Только наиболее терпимые из религий могут быть добровольно приняты нациями, совершенно чуждыми тем, кто эти религии создал; и даже тогда — лишь в дополнение к той религии, которой они уже обладают, но никогда в качестве замены ей. Этим и объясняется грандиозный успех древних буддистских миссионеров. Буддизм был поглощающей, но никогда не был замещающей силой — он включал чужие верования в свою колоссальную систему и давал им новое истолкование. Но такие религии, как ислам и западное христианство, всегда были религиями в высшей степени нетерпимыми, ничего в себя не вбиравшими и ревностно стремящимися полностью заменить собой всё и вся. Поэтому, чтобы внедрить христианство в какой-либо стране Востока, требуется разрушить не только местную веру, но также и местную общественную систему. А как показывают уроки истории, такого рода полное уничтожение осуществимо лишь силой, а в случае высокоорганизованного общества — только посредством самой грубой силы. И сила, бывшая главным инструментом христианской пропаганды в прошлом, по-прежнему стоит за спиной наших миссионеров. Только мы заменили — или делаем вид, что заменили, — разящую силу меча на власть денег и угрозы, которые время от времени приводим в исполнение — во имя коммерческих интересов и в подтверждение наших христианских обетов. Мы силой навязываем миссионеров Китаю, например, согласно условиям конвенции, к подписанию которой принудили его войной, обязуемся поддерживать их канонерками[133] и выбиваем огромные компенсации за жизни тех, кто поплатился ими за свое чрезмерное рвение. Таким образом, Китай регулярно выплачивает деньги «за кровь», и с каждым годом всё лучше понимает всю ценность того, что мы называем христианством.

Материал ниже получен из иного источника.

-- ==== Sys2Proof/Machine/State.lean ====
section
/-! DEFINITION. The state of the part, block by block (00_scope.md 1.3), its value after power-on, and the reasons for which
a step can stop. Times are in microseconds of the model's clock `now` (log entry 2); a running timer is `some` of its
expiry. -/

namespace Sys2Proof.Machine

/-! ### Positions -/

/-- One value for each trailer position 1..4. -/
structure PerPos (α : Type) where
  p1 : α
  p2 : α
  p3 : α
  p4 : α
  deriving DecidableEq, Repr

/-! ### Names used by several blocks -/

/-- Position states (R61). -/
inductive PosState where
  | empty | identifying | waiting | unprofiled | bringingUp | held | ready | degraded | failed
  deriving DecidableEq, Repr

/-- Step phases (R72). -/
inductive StepPhase where
  | idle | awaitGrant | inLink | timer | feed | probe
  deriving DecidableEq, Repr

/-- Cause codes: causes of a PCR (R62), detach causes (R9) and halt causes (R5), in the order of Table 10-4. -/
inductive Cause where
  | identFailed | noNode | linkCheck | timeout | linkReset | nodeBusy | unitCheck | pointInvalid | length
  | tableFull | feedClamped | circuitFault | probeMismatch | stepLimit | badStep | aborted
  | uncoupled | reEnumerated | truncated | nodeLost | nodeStatus
  deriving DecidableEq, Repr

/-- Output classes (00_scope.md 1.5). -/
inductive OutClass where
  | safety | comfort
  deriving DecidableEq, Repr

/-- Mapping modes (R98). -/
inductive MapMode where
  | direct | invert | switch | scale
  deriving DecidableEq, Repr

/-- Report filters (R116); the threshold of CHANGE is kept as 0 beside it (R117). -/
inductive Filter where
  | change | delta
  deriving DecidableEq, Repr

/-- A node output point (p, a) (R98, R103). -/
structure PointKey where
  pos : Nat
  point : Nat
  deriving DecidableEq, Repr

/-! ### Coupling monitor (R1 to R4) -/

structure Coupling where
  rawPresence : Bool
  presence : Bool
  presenceTimer : Option Nat
  rawLock : Bool
  lock : Bool
  lockTimer : Option Nat
  deriving DecidableEq, Repr

/-! ### Chain enumerator (R5) -/

inductive EnumState where
  | idle | breaking | assigning | identifyingNode | checkingDownstream | closing | done | halted
  deriving DecidableEq, Repr

/-- The enumerator's own current transaction: none, awaiting grant, or granted under a serial number (R5). -/
inductive EnumRequest where
  | none
  | awaiting
  | granted (serial : Nat)
  deriving DecidableEq, Repr

structure Enumerator where
  state : EnumState
  occupancy : Nat
  miss : PerPos Nat
  cursor : Option Nat
  attempts : Nat
  request : EnumRequest
  breakRequested : Bool
  passWait : Option Nat
  busyWait : Option Nat
  pendingChecks : List Nat
  haltCause : Option Cause
  deriving DecidableEq, Repr

/-! ### Chain link controller (R27, R35, R36, R39) -/

/-- Kinds of transaction (R27). -/
inductive TxnKind where
  | read | write | sense | poll | assign
  deriving DecidableEq, Repr

/-- Phases of the transaction on the line (R27). -/
inductive LinkPhase where
  | select | echo | command | initialStatus | data | endingStatus
  deriving DecidableEq, Repr

/-- The five indications of an initial status (R29, R187). -/
structure InitialStatus where
  busy : Bool
  unitCheck : Bool
  pointInvalid : Bool
  attention : Bool
  downstreamChange : Bool
  deriving DecidableEq, Repr

/-- Completions of an ending status (R31). -/
inductive Completion where
  | complete | short | unitCheck
  deriving DecidableEq, Repr

structure EndingStatus where
  completion : Completion
  attention : Bool
  downstreamChange : Bool
  deriving DecidableEq, Repr

/-- A piece of the scanner's work (R122). -/
inductive ScanWork where
  | changeList (pos : Nat)
  | poll (pos : Nat)
  | initialRead (pos point : Nat)
  deriving DecidableEq, Repr

/-- Who asked for a transaction, and for the scanner what for (R27, R121). -/
inductive Requester where
  | enumerator
  | translator
  | scanner (work : ScanWork)
  | engine
  deriving DecidableEq, Repr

Несмотря на все вышеизложенное, одно время имелось достаточное основание для надежды на формальное обращение Японии в христианство. С тех пор как японское правительство, в силу политической необходимости, полностью уничтожило иезуитские миссии шестнадцатого и семнадцатого столетий и само слово «христианин» стало в Японии объектом ненависти и презрения[134], ситуация в стране сильно изменилась, как изменилось само христианство. Более тридцати различных христианских конфессий были готовы в девятнадцатом веке оспаривать честь обращения Японии в свою веру. Из столь широкого ассортимента Япония, несомненно, могла бы выбрать форму христианства по своему собственному вкусу. Условия в стране были более благоприятными, чем когда-либо ранее, для внедрения какой-нибудь западной религии. Вся ее социальная система была дезорганизована, буддизм был отделен от государства и шатался от такого удара, синто казался неспособным к сопротивлению, великое воинское сословие было упразднено; система правления была изменена, провинции были истрепаны войной, микадо, столетиями скрытый от взоров[135], показал себя своему изумленному народу. Бурный поток новых идей грозил уничтожить все обычаи и разрушить все верования, и в это время проповедь христианства вновь была разрешена законодательно.

Более того, в час непомерных усилий по перестройке общества правительство основательно проработало вопрос христианизации — столь же тщательно и непредвзято, как оно изучило иностранные системы образования, устройство иностранных армий и военно-морских сил. Была создана комиссия, в обязанность которой вменялось подготовить отчет о роли христианства в сдерживании преступности и пороков за рубежом. Результат ее работы подтвердил беспристрастный вердикт, вынесенный в семнадцатом веке Энгельбертом Кемпфером в отношении нравственности японцев: «Они выказывают великое уважение и почитание своих богов и поклоняются им различным образом. Полагаю, что могу уверенно утверждать: в исполнении добродетели, по непорочности жизни и внешней набожности они намного превосходят христиан». Говоря коротко, было сделано мудрое заключение, что иноземная религия, помимо ее непригодности для условий восточного общества, показала себя менее эффективной на Западе по сравнению со свершениями буддизма на Востоке. Нет никаких сомнений в том, что патриархальное общество, основанное на принципе взаимных обязанностей, мало чего могло бы приобрести, но много чего потеряло бы, приняв христианское учение.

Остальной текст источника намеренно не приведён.